**REQUIRED ACTION:** Below are the records; copy exactly the stretch from the line containing "match l with" through the line containing "[(e.2.subs.map (subSteps e.1)).flatten, given", both ends included, and nothing else.

**INFORMATION:**
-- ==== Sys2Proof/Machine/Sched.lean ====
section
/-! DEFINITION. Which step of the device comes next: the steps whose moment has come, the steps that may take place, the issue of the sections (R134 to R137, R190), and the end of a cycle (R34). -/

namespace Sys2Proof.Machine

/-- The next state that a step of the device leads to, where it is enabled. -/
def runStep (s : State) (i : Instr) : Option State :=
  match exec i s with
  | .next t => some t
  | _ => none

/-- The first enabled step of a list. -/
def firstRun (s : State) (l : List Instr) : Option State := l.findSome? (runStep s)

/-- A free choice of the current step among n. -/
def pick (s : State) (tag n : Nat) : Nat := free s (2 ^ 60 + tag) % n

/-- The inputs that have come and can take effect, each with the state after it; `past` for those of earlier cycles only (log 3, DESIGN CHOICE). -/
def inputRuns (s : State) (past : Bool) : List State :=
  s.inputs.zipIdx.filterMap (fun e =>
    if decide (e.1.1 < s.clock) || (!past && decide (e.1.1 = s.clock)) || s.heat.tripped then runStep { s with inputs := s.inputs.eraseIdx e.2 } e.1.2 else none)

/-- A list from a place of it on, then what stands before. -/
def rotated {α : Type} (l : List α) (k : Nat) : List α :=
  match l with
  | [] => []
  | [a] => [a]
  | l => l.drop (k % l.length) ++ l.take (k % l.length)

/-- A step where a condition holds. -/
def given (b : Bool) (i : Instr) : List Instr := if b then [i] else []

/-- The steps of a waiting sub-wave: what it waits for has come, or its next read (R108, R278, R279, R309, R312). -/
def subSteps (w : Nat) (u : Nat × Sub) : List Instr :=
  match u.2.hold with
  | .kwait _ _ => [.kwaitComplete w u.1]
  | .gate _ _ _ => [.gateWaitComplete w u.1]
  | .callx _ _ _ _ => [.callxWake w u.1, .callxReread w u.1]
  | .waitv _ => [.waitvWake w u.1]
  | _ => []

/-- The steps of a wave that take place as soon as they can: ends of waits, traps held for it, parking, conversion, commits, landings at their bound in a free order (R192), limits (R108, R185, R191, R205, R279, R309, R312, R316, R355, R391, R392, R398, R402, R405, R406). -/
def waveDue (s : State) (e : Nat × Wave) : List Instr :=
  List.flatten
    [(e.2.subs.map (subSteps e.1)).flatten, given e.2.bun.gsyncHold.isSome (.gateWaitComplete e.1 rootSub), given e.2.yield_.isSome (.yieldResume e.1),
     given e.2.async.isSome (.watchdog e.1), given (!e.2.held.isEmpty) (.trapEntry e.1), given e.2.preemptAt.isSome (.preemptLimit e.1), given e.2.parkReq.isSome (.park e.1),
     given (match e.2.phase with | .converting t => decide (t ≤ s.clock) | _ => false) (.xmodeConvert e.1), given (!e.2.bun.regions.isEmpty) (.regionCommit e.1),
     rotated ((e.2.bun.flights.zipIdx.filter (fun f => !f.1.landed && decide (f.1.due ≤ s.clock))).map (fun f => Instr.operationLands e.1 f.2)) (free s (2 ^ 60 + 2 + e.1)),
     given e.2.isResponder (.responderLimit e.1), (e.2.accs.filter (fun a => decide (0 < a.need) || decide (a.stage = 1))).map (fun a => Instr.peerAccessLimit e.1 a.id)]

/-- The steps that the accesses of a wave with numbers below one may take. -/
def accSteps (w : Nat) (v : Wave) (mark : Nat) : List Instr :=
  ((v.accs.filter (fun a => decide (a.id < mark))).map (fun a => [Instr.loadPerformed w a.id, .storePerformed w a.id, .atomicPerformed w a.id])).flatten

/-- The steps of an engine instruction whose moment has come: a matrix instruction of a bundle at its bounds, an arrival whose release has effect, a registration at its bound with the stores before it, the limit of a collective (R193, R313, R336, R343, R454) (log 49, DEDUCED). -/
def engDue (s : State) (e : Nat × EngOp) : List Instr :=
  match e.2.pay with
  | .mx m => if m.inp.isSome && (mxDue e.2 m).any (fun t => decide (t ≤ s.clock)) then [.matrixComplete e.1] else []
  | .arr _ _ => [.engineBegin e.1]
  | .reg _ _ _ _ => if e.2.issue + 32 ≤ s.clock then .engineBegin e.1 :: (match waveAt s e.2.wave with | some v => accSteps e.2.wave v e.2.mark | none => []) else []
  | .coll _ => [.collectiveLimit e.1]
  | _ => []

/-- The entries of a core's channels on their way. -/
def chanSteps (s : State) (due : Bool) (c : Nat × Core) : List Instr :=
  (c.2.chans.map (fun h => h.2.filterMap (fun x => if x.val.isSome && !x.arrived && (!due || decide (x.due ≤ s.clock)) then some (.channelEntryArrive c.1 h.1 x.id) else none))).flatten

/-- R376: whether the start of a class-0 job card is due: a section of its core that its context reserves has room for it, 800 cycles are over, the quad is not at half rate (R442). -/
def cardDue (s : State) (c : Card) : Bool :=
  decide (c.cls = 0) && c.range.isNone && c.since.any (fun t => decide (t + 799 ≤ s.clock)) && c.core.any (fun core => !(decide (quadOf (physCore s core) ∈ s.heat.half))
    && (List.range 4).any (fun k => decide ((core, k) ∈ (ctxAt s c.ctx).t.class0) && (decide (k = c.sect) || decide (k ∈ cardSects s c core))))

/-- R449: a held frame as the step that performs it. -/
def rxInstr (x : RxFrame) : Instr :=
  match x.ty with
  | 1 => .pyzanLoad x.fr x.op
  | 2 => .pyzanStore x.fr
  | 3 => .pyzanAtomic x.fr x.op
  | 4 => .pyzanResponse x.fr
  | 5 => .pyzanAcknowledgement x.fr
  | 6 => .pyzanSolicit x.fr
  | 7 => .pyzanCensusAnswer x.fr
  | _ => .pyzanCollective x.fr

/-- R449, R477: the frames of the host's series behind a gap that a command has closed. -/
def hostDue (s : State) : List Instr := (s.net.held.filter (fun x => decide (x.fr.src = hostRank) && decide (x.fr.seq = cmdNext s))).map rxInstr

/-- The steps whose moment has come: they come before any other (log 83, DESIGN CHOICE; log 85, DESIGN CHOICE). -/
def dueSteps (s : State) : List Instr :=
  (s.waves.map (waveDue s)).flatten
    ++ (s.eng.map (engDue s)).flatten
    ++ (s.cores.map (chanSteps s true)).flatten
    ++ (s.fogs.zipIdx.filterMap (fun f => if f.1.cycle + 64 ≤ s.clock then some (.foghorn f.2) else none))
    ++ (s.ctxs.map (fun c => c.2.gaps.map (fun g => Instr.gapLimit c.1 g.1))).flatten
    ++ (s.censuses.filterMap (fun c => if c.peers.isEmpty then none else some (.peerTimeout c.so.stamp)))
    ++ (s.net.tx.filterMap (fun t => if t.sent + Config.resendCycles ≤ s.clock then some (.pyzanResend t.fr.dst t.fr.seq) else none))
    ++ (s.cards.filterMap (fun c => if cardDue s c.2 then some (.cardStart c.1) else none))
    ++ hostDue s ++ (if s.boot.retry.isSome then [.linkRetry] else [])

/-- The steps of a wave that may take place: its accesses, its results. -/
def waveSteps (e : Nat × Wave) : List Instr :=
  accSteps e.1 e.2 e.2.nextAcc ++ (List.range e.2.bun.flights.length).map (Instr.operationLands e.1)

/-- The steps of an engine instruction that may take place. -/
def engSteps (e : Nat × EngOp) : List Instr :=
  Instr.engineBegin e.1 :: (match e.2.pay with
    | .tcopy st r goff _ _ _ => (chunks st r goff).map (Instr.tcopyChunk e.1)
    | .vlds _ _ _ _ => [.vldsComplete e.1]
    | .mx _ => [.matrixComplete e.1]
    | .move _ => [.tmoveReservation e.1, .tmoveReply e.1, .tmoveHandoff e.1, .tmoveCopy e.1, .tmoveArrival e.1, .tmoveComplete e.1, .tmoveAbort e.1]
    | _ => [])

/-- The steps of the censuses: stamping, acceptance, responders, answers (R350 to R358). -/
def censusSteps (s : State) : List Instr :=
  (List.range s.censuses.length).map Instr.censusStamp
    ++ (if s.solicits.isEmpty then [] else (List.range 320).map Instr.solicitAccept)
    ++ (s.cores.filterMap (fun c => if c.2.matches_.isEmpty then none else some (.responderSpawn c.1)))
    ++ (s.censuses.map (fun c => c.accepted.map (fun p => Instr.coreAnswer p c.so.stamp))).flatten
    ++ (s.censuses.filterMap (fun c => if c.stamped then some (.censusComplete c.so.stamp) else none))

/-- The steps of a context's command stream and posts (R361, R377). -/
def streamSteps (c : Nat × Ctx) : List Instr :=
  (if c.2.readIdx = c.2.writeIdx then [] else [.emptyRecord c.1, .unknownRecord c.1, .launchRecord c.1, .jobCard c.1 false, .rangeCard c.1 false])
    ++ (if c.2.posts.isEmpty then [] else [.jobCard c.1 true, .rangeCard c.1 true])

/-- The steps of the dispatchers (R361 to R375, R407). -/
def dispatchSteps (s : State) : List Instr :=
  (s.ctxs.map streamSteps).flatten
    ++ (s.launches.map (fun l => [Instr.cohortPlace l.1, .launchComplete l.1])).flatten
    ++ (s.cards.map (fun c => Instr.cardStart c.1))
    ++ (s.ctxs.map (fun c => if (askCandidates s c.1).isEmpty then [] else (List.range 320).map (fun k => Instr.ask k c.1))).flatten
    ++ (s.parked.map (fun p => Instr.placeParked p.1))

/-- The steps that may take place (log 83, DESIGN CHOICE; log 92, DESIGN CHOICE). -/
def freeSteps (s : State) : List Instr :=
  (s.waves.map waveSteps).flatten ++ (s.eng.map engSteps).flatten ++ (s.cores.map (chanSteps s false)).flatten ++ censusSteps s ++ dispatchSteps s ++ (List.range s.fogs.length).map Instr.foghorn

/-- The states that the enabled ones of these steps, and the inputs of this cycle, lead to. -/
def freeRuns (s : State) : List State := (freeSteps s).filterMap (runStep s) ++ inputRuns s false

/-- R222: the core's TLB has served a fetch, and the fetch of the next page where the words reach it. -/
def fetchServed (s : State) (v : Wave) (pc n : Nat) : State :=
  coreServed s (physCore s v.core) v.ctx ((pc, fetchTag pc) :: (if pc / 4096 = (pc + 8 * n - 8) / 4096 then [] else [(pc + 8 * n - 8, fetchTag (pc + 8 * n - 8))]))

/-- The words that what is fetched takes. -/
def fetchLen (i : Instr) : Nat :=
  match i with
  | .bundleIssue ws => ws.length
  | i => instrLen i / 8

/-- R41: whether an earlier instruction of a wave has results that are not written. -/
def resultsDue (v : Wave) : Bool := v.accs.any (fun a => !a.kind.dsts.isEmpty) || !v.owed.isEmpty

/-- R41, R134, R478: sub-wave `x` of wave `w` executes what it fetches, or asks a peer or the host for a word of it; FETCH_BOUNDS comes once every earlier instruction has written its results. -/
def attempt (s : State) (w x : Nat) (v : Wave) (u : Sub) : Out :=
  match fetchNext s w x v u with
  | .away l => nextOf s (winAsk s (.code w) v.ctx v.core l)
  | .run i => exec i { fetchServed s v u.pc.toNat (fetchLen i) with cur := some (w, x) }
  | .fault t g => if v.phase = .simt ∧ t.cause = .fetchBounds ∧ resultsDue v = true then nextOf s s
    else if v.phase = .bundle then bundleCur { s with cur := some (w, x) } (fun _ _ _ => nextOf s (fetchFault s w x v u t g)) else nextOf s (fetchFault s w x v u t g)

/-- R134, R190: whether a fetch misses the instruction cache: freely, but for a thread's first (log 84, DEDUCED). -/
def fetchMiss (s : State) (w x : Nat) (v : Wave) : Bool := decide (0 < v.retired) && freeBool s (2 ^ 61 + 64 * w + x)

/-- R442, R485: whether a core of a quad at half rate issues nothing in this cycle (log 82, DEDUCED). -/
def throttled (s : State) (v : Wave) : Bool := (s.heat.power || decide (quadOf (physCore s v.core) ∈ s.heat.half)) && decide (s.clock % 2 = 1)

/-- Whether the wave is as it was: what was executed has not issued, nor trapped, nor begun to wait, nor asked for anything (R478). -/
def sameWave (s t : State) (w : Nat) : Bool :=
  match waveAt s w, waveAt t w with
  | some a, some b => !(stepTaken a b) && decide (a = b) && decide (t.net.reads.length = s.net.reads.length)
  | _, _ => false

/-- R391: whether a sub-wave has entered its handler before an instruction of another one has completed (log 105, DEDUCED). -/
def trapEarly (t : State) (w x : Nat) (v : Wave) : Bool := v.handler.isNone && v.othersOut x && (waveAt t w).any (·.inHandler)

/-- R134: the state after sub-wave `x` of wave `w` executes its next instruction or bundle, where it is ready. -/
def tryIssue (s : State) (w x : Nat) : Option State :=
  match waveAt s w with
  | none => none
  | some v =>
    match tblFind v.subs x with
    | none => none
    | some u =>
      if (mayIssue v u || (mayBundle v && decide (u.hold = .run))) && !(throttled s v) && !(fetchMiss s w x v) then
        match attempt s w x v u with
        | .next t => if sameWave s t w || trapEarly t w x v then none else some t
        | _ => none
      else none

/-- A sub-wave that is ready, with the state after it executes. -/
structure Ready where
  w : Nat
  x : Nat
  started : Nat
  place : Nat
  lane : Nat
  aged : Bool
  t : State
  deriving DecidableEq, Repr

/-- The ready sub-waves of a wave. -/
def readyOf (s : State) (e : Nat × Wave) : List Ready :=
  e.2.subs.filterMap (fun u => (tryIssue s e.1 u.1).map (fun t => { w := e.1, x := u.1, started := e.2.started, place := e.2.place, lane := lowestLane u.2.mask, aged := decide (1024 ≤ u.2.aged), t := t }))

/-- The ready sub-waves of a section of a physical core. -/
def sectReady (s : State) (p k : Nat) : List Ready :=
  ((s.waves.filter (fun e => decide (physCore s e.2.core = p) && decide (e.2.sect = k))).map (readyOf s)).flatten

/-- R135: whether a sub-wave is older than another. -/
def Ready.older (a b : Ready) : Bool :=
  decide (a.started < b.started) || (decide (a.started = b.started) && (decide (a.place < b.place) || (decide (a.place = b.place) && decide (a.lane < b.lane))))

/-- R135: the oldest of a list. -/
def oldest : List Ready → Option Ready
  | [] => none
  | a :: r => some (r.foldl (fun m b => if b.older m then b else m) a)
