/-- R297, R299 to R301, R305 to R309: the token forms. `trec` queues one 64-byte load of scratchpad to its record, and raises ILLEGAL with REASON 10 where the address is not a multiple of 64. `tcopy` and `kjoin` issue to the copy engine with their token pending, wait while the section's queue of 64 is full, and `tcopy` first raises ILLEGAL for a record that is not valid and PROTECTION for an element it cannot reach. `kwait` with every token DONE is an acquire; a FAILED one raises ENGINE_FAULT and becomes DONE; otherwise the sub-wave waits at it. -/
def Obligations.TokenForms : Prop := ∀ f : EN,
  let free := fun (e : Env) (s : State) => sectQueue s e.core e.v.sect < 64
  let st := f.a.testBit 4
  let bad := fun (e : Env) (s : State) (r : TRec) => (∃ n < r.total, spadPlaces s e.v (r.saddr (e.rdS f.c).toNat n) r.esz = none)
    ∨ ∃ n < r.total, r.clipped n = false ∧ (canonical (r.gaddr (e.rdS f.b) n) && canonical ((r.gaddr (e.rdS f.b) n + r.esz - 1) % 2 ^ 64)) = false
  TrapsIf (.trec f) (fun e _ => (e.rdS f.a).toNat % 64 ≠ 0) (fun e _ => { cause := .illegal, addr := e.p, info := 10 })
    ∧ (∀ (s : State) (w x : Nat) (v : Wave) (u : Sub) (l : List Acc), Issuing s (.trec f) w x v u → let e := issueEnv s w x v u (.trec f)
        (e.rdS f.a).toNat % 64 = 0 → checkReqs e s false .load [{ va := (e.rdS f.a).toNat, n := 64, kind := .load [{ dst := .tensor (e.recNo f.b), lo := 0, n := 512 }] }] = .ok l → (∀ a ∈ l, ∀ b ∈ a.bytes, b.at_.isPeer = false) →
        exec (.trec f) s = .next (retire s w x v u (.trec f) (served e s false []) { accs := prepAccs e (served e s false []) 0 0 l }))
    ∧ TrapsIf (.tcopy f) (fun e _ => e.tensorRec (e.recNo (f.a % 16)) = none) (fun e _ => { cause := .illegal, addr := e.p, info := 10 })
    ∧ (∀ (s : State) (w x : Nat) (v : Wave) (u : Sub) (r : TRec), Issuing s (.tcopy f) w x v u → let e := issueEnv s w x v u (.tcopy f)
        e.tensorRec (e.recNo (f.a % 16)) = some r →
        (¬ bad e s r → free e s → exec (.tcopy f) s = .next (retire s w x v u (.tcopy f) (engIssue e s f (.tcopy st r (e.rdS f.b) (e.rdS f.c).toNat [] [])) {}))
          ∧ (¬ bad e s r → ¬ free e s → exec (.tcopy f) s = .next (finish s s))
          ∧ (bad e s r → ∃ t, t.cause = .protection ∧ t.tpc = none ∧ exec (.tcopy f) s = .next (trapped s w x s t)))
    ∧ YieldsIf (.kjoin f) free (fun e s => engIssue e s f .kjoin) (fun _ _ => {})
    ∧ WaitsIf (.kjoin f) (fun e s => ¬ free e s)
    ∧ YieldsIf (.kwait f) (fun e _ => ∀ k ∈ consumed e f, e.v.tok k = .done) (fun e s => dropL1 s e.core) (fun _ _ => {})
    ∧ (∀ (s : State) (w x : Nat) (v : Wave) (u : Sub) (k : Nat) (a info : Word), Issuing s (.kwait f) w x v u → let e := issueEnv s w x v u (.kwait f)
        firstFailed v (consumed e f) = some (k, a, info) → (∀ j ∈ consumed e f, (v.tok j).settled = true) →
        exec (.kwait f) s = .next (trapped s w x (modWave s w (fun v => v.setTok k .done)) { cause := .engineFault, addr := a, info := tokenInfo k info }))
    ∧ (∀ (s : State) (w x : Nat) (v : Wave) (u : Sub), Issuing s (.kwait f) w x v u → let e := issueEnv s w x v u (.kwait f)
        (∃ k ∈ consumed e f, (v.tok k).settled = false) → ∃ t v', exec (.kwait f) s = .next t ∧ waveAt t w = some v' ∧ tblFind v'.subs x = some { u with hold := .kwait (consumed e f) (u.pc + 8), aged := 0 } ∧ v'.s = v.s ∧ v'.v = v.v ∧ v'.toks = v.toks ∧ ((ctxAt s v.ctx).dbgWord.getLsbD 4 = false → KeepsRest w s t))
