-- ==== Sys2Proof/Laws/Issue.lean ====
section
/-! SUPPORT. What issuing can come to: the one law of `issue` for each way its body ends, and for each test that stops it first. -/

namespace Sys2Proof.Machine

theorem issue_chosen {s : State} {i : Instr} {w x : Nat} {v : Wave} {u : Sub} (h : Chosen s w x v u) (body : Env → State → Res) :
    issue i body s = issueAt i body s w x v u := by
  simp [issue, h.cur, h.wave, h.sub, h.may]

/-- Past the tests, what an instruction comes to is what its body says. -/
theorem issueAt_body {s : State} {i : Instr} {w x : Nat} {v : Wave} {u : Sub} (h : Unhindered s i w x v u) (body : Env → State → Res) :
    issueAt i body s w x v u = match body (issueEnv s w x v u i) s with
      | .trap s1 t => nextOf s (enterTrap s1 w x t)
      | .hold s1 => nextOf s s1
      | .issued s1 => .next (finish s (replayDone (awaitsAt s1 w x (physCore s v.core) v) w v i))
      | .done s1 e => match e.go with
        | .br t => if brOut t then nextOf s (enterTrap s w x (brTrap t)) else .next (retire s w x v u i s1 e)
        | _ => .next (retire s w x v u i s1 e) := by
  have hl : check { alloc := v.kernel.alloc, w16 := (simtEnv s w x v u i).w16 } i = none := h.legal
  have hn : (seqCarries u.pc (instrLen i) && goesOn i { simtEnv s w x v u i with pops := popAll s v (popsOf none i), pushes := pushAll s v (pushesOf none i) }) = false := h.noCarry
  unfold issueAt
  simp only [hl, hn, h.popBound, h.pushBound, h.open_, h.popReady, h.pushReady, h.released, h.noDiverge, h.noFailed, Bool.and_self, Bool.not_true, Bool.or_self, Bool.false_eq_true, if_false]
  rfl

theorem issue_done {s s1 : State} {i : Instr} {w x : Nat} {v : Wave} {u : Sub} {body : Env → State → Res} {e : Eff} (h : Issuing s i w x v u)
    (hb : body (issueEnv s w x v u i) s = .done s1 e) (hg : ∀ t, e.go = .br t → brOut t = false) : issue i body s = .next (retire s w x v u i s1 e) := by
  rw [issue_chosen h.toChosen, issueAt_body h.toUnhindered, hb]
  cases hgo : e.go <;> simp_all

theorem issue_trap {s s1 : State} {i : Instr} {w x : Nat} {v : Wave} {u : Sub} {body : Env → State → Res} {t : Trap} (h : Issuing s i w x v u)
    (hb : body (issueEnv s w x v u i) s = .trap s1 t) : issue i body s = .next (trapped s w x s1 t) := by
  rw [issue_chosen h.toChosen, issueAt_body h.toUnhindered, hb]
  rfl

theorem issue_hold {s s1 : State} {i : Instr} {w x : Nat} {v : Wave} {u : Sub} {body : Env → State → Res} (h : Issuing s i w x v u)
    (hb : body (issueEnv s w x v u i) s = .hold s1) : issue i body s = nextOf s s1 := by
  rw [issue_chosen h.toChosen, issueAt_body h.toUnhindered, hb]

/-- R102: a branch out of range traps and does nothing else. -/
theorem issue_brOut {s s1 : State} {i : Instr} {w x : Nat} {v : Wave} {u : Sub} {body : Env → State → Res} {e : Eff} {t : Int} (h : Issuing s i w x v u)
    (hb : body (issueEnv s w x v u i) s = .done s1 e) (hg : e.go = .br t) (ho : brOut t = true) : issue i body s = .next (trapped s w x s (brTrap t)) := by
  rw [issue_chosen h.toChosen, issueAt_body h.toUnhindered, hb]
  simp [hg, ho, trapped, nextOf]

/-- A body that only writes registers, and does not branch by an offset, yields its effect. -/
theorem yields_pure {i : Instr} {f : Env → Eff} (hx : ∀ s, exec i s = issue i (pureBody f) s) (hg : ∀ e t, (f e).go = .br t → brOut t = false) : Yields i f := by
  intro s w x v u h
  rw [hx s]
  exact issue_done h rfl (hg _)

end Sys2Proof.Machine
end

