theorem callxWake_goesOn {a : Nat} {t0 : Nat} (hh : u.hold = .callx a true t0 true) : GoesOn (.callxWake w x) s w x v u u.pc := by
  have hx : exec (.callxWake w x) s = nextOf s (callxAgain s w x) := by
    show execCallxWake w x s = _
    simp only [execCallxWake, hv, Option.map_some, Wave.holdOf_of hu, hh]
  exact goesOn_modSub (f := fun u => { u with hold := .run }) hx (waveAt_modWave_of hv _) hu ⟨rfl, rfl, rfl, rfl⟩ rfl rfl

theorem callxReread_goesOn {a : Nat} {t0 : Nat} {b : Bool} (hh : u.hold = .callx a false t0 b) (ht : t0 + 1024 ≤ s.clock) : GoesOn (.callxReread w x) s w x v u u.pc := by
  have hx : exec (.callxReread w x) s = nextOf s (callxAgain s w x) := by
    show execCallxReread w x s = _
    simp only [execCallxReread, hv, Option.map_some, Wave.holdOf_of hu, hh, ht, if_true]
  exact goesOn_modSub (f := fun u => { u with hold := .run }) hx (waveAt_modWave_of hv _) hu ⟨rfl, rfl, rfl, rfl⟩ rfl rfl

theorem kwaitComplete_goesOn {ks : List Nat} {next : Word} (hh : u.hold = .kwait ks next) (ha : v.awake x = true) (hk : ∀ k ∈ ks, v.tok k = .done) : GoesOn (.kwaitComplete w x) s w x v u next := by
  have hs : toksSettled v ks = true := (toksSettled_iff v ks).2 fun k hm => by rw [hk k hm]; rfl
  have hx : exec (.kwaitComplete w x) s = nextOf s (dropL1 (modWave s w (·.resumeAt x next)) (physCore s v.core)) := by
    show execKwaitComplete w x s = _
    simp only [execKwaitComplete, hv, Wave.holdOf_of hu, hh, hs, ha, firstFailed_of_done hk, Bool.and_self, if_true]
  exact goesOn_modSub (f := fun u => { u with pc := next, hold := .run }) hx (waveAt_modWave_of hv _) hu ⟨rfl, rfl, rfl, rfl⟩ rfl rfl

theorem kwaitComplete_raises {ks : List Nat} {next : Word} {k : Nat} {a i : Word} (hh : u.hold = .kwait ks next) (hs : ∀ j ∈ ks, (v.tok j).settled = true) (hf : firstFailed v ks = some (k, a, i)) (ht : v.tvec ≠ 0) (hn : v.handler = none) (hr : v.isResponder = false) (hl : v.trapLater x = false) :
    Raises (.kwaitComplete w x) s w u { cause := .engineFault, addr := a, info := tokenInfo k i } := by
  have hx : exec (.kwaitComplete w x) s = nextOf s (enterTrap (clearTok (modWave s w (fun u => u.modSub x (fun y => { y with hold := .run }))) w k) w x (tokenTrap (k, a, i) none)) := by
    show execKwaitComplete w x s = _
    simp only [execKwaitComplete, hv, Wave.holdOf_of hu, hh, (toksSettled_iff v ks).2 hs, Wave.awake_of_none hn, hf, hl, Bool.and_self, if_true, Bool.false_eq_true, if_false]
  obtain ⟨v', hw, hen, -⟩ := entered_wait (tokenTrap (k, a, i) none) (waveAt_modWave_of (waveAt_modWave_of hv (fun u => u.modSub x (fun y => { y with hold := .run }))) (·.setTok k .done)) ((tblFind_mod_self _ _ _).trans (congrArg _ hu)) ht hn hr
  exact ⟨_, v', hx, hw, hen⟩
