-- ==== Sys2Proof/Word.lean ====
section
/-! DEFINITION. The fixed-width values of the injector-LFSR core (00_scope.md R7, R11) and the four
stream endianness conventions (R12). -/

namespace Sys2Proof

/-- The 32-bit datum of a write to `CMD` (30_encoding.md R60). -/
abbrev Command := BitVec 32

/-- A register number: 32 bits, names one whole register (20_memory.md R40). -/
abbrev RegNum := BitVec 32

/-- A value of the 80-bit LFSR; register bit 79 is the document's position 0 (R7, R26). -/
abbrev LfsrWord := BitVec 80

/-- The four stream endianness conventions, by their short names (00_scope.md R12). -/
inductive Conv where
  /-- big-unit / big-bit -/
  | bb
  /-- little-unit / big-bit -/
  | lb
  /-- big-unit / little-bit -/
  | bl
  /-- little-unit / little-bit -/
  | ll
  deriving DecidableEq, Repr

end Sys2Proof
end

**TASK SOLUTION:**
  match l with
  | [] => []
  | [a] => [a]
  | l => l.drop (k % l.length) ++ l.take (k % l.length)

/-- A step where a condition holds. -/
def given (b : Bool) (i : Instr) : List Instr := if b then [i] else []

/-- The steps of a waiting sub-wave: what it waits for has come, or its next read (R108, R278, R279, R309, R312). -/
def subSteps (w : Nat) (u : Nat × Sub) : List Instr :=
  match u.2.hold with
  | .kwait _ _ => [.kwaitComplete w u.1]
  | .gate _ _ _ => [.gateWaitComplete w u.1]
  | .callx _ _ _ _ => [.callxWake w u.1, .callxReread w u.1]
  | .waitv _ => [.waitvWake w u.1]
  | _ => []

/-- The steps of a wave that take place as soon as they can: ends of waits, traps held for it, parking, conversion, commits, landings at their bound in a free order (R192), limits (R108, R185, R191, R205, R279, R309, R312, R316, R355, R391, R392, R398, R402, R405, R406). -/
def waveDue (s : State) (e : Nat × Wave) : List Instr :=
  List.flatten
    [(e.2.subs.map (subSteps e.1)).flatten, given e.2.bun.gsyncHold.isSome (.gateWaitComplete e.1 rootSub), given e.2.yield_.isSome (.yieldResume e.1),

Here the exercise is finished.